И обещание в ухо и другие обидности, вроде гада холодного, Жирослав Михайлович пропустил мимо как несущественность. Главное, что сам высказал князю напрямки: другим отказавши, себе не проси. Да, не возражали ни бояре, ни он сам, главный воевода: пускай рязанцы опробуют татаров одне, тогда знать будут, как с владимирцами враждовать-величаться, пусть проникнут: чья власть выше, того и помощь больше, — это и будет забота отеческая великокняжеская. А они глазами рыскали на вольности новгородские, вот и получайте по своей воле. Все это мигом пронеслось в сообразительной голове Жирослава Михайловича, и даже облегчение сделалось, что и князя своего уел, и рязанцев припечатал.

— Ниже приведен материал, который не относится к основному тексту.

def execRepairResume (die ticket : Nat) (s : State) : Out :=
  command die ticket (isRepairCmd 0) (repairOk false) (fun s c d => s.repairCmd c d .resume) s
def execRepairSkip (die ticket : Nat) (s : State) : Out :=
  command die ticket (isRepairCmd 1) (repairOk false) (fun s c d => s.repairCmd c d .skip) s
def execRepairSubst (die ticket : Nat) (s : State) : Out :=
  command die ticket (isRepairCmd 2) (repairOk true) (fun s c d => s.repairCmd c d .subst) s
def execRepairAbort (die ticket : Nat) (s : State) : Out :=
  command die ticket (isRepairCmd 3) (repairOk false) (fun s c d => s.repairCmd c d .abort) s

/-! ## WEIR and COLOUR.READ (R391, R392; 15 R421, R423) -/

/-- Closing dispatch for a colour on a die. -/
def State.closeDispatch (s : State) (d colour : Nat) : State :=
  s.mapElems d (fun e => if e.configured && e.cut = .open then { e with cut := .closed } else e)
    ((s.elems.filter fun x => x.1 / 6400 = d && x.2.configured && x.2.colour = colour).map fun x => x.1 % 6400)

/-- Headgate sources of a colour on a die. -/
def State.gatesOf (s : State) (d colour : Nat) : List Nat :=
  (List.range 16).filter fun n => (s.head (d * 16 + n)).colour = some colour

/-- The binding on which a headgate owes the weir of a cut that its die has begun: that of the load it streams for. -/
def State.gateOwes (s : State) (d colour n : Nat) : Option Bind :=
  let x := headSource (d * 16 + n)
  if (s.staging d colour).weir then
    (s.srcBind x colour (s.sourceLoad x colour)).bind fun b => if b.switched || b.weired then none else some b
  else none

/-- The weir that a headgate owes leaves behind what it has sent, once the channel has the credit (13 R350). -/
def State.payWeir (s : State) (d colour n : Nat) : State :=
  match s.gateOwes d colour n with
  | some b => (s.tryEmit b.source (b.load.getD 0) (markerToken .weir colour)).getD s
  | none => s

/-- A headgate that has a weir to send, another one at a second WEIR (R391): it enters state holding, and the weir leaves. -/
def State.weirGate (s : State) (d colour n : Nat) : State :=
  let x := headSource (d * 16 + n)
  let h := s.head (d * 16 + n)
  ((s.setHead (d * 16 + n) { h with st := if h.st = .streaming then .holding else h.st }).mapBind x colour
    (s.sourceLoad x colour) fun b => { b with weired := false }).payWeir d colour n

/-- A memory actor that has sent its weirs stands at its weir again at a second WEIR (R391). -/
def weirAgain (m : MemActor) : MemActor := if m.weir = .sent && !m.saved then { m with weir := .stopping } else m

/-- Weirs placed at every headgate and memory actor of a colour on a die. -/
def State.weir (s : State) (d colour : Nat) (close : Bool) : State :=
  let s := s.cancelMoves d colour
  let s := if close then s.closeDispatch d colour else s
  let s := (s.setStaging d colour { s.staging d colour with weir := true }).mapMas d weirAgain (s.colourSlots d colour)
  (s.gatesOf d colour).foldl (fun t n => t.weirGate d colour n) s

/-- The sources that a WEIR marks. -/
def State.weirSources (s : State) (d colour : Nat) : Nat :=
  (s.gatesOf d colour).length + ((s.colourSlots d colour).filter fun n => (s.ma (maKey d n)).st ≠ .unconfigured).length

def execWeir (die ticket : Nat) (s : State) : Out :=
  command die ticket (fun c => c.code = 0x11) (fun c => c.fl < 2 && plainOk c) (fun s c d =>
    if c.tgt ≠ allTargets then .fails 2 s
    else .done (s.weirSources d c.colour) (s.weir d c.colour (c.fl = 1))) s

def execColourRead (die ticket : Nat) (s : State) : Out :=
  command die ticket (fun c => c.code = 0x12) (fun c => plainOk c && c.fl = 0 && c.tgt = 0) (fun s c _ =>
    .done (s.inFlight c.colour) s) s

/-! ## SLUICE.SET (R394) -/

/-- Whether a pool of a colour on another slot of a die overlaps a range. -/
def State.poolOverlap (s : State) (d colour tgt base size : Nat) : Bool :=
  (List.range 16).any fun n =>
    let p := s.pool (d * 16 + n)
    n ≠ tgt && p.valid && p.colour = colour && base < p.base + p.size && p.base < base + size

/-- Whether a pool has a value in use. -/
def poolInUse (p : Pool) : Bool := p.valid && (p.alloc ≠ [] || p.held ≠ [])

/-- The pools that a command names: its slot, or every one of the colour on the die (R372). -/
def State.poolTargets (s : State) (d : Nat) (c : Cmd) : List Nat :=
  if c.tgt = allTargets then
    (List.range 16).filter fun n => (s.pool (d * 16 + n)).valid && (s.pool (d * 16 + n)).colour = c.colour
  else [c.tgt]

Томительны были дни скрытного стояния на Сити, гнев тихими искрами порскал даже среди друзей и сродственников. Знающие ратники сказывали, что худо это, перетомились воины и отвага их скукой исходит. Даже и такие шепоты перешептывали, что великий князь решения принимать не смеет и не умеет, что неверно рязанцам отказал, что напрасно сюда, в бурелом чащобный, полки засадил, что зря сыновей на оборону Коломны, Москвы и Владимира поставил: какие они полководцы? Все гундежники гундосые перетолковывали, все по-своему иначили, их, вишь, разумения не спросили. Но и сам воевода понимал, что слишком долгое стояние опасно, оно дух не приподнимает, а утомляет бездействием, непривычностью жизни, неизвестностью.